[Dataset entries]
-- ==== Sys2Proof/Laws/State.lean ====
section
/-! SUPPORT. What each named update of the state leaves in each field, so that no proof unfolds a record update. -/

namespace Sys2Proof.Machine

/-! ### The whole machine -/

/-- A channel that is replaced is the new one. -/
@[simp] theorem State.chan_setChan_self (s : State) (c : Ch) (x : Chan) : (s.setChan c x).chan c = x := by
  simp [State.chan, State.setChan]

/-- Every other channel stays. -/
@[simp] theorem State.chan_setChan_ne (s : State) {c d : Ch} (x : Chan) (h : d ≠ c) :
    (s.setChan c x).chan d = s.chan d := by
  simp only [State.chan, State.setChan]
  rw [Vector.getElem_set_ne]
  exact fun e => h (Fin.ext e.symm)

/-- A channel after one is replaced. -/
theorem State.chan_setChan (s : State) (c d : Ch) (x : Chan) :
    (s.setChan c x).chan d = if d = c then x else s.chan d := by
  split
  · next h => subst h; simp
  · next h => simp [h]

@[simp] theorem State.setChan_hub (s : State) (c : Ch) (x : Chan) : (s.setChan c x).hub = s.hub := rfl
@[simp] theorem State.setChan_pending (s : State) (c : Ch) (x : Chan) : (s.setChan c x).pending = s.pending := rfl

/-- A channel replaced twice. -/
@[simp] theorem State.setChan_setChan (s : State) (c : Ch) (x y : Chan) :
    (s.setChan c x).setChan c y = s.setChan c y := by
  simp [State.setChan]

/-- A channel replaced by itself. -/
@[simp] theorem State.setChan_chan (s : State) (c : Ch) : s.setChan c (s.chan c) = s :=
  by simp [State.setChan, State.chan]

@[simp] theorem State.chan_of_hub (s : State) (c : Ch) (h : Hub) : ({ s with hub := h } : State).chan c = s.chan c :=
  rfl
@[simp] theorem State.chan_of_pending (s : State) (c : Ch) (q : List Instr) :
    ({ s with pending := q } : State).chan c = s.chan c := rfl
@[simp] theorem State.onHubOne_hub (s : State) (f : Hub → Hub) : (s.onHubOne f).hub = f s.hub := rfl
@[simp] theorem State.onHubOne_chans (s : State) (f : Hub → Hub) : (s.onHubOne f).chans = s.chans := rfl
@[simp] theorem State.onHubOne_pending (s : State) (f : Hub → Hub) : (s.onHubOne f).pending = s.pending := rfl
@[simp] theorem State.onHubOne_chan (s : State) (f : Hub → Hub) (c : Ch) : (s.onHubOne f).chan c = s.chan c := rfl
@[simp] theorem State.onOne_hub (s : State) (c : Ch) (f : Chan → Chan) : (s.onOne c f).hub = s.hub := rfl
@[simp] theorem State.onOne_pending (s : State) (c : Ch) (f : Chan → Chan) : (s.onOne c f).pending = s.pending := rfl
@[simp] theorem State.onOne_chan_self (s : State) (c : Ch) (f : Chan → Chan) : (s.onOne c f).chan c = f (s.chan c) := by
  simp [State.onOne]
@[simp] theorem State.onOne_chan_ne (s : State) {c d : Ch} (f : Chan → Chan) (h : d ≠ c) :
    (s.onOne c f).chan d = s.chan d := by simp [State.onOne, h]

/-- Work on several channels leaves the hub. -/
@[simp] theorem State.onAll_hub (s : State) (cs : List Ch) (f : Chan → Chan) : (s.onAll cs f).hub = s.hub := by
  induction cs generalizing s with
  | nil => rfl
  | cons c t ih => exact ih (s.onOne c f)

/-- Work on several channels leaves the queue. -/
@[simp] theorem State.onAll_pending (s : State) (cs : List Ch) (f : Chan → Chan) :
    (s.onAll cs f).pending = s.pending := by
  induction cs generalizing s with
  | nil => rfl
  | cons c t ih => exact ih (s.onOne c f)

/-- Work on several channels leaves the others. -/
theorem State.onAll_chan_ne (s : State) (cs : List Ch) (f : Chan → Chan) (d : Ch) (h : d ∉ cs) :
    (s.onAll cs f).chan d = s.chan d := by
  induction cs generalizing s with
  | nil => rfl
  | cons c t ih =>
    rw [List.mem_cons, not_or] at h
    exact (ih (s.onOne c f) h.2).trans (State.onOne_chan_ne s f h.1)

/-- A command on one channel answers a next state with that channel alone changed. -/
theorem onChan_next {c : Ch} {f : Chan → Chan} {s t : State} (h : onChan c f s = .next t) :
    t = s.setChan c (f (s.chan c)) := by simpa [onChan] using h.symm

/-- A command on the hub answers a next state with the hub alone changed. -/
theorem onHub_next {f : Hub → Hub} {s t : State} (h : onHub f s = .next t) : t = { s with hub := f s.hub } := by
  simpa [onHub] using h.symm

/-- A command on one channel and the hub answers a next state with those two changed. -/
theorem onBoth_next {c : Ch} {f : Chan → Hub → Chan × Hub} {s t : State} (h : onBoth c f s = .next t) :
    t = { s.setChan c (f (s.chan c) s.hub).1 with hub := (f (s.chan c) s.hub).2 } := by simpa [onBoth] using h.symm

/-! ### A vector that a channel sends -/

@[simp] theorem chanVec_cstate (ch : Chan) (v : Nat) : (chanVec ch v).cstate = ch.cstate :=
  by unfold chanVec; split <;> rfl
@[simp] theorem chanVec_ctl (ch : Chan) (v : Nat) : (chanVec ch v).ctl = ch.ctl := by unfold chanVec; split <;> rfl
@[simp] theorem chanVec_ev (ch : Chan) (v : Nat) : (chanVec ch v).ev = ch.ev := by unfold chanVec; split <;> rfl
@[simp] theorem chanVec_mem (ch : Chan) (v : Nat) : (chanVec ch v).mem = ch.mem := by unfold chanVec; split <;> rfl
@[simp] theorem chanVec_arr (ch : Chan) (v : Nat) : (chanVec ch v).arr = ch.arr := by unfold chanVec; split <;> rfl
@[simp] theorem chanVec_seq (ch : Chan) (v : Nat) : (chanVec ch v).seq = ch.seq := by unfold chanVec; split <;> rfl
@[simp] theorem chanVec_trap (ch : Chan) (v : Nat) : (chanVec ch v).trap = ch.trap := by unfold chanVec; split <;> rfl
@[simp] theorem chanVec_fmt (ch : Chan) (v : Nat) : (chanVec ch v).fmt = ch.fmt := by unfold chanVec; split <;> rfl
@[simp] theorem chanVec_lau (ch : Chan) (v : Nat) : (chanVec ch v).lau = ch.lau := by unfold chanVec; split <;> rfl
@[simp] theorem chanVec_rack (ch : Chan) (v : Nat) : (chanVec ch v).rack = ch.rack := by unfold chanVec; split <;> rfl
@[simp] theorem chanVec_hbm (ch : Chan) (v : Nat) : (chanVec ch v).hbm = ch.hbm := by unfold chanVec; split <;> rfl
@[simp] theorem chanVec_mill (ch : Chan) (v : Nat) : (chanVec ch v).mill = ch.mill := by unfold chanVec; split <;> rfl
@[simp] theorem chanVec_keg (ch : Chan) (v : Nat) : (chanVec ch v).keg = ch.keg := by unfold chanVec; split <;> rfl
@[simp] theorem chanVec_host (ch : Chan) (v : Nat) : (chanVec ch v).host = ch.host := by unfold chanVec; split <;> rfl
@[simp] theorem chanVec_pwr (ch : Chan) (v : Nat) : (chanVec ch v).pwr = ch.pwr := by unfold chanVec; split <;> rfl
@[simp] theorem chanVec_shadow (ch : Chan) (v : Nat) : (chanVec ch v).shadow = ch.shadow :=
  by unfold chanVec; split <;> rfl
@[simp] theorem chanVec_free (ch : Chan) (v : Nat) : (chanVec ch v).free = ch.free := by unfold chanVec; split <;> rfl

**Activity**
With "simpa" as the search string, filter the records and return each line that has it.

**Solution for this exercise**
    t = s.setChan c (f (s.chan c)) := by simpa [onChan] using h.symm
  simpa [onHub] using h.symm
    t = { s.setChan c (f (s.chan c) s.hub).1 with hub := (f (s.chan c) s.hub).2 } := by simpa [onBoth] using h.symm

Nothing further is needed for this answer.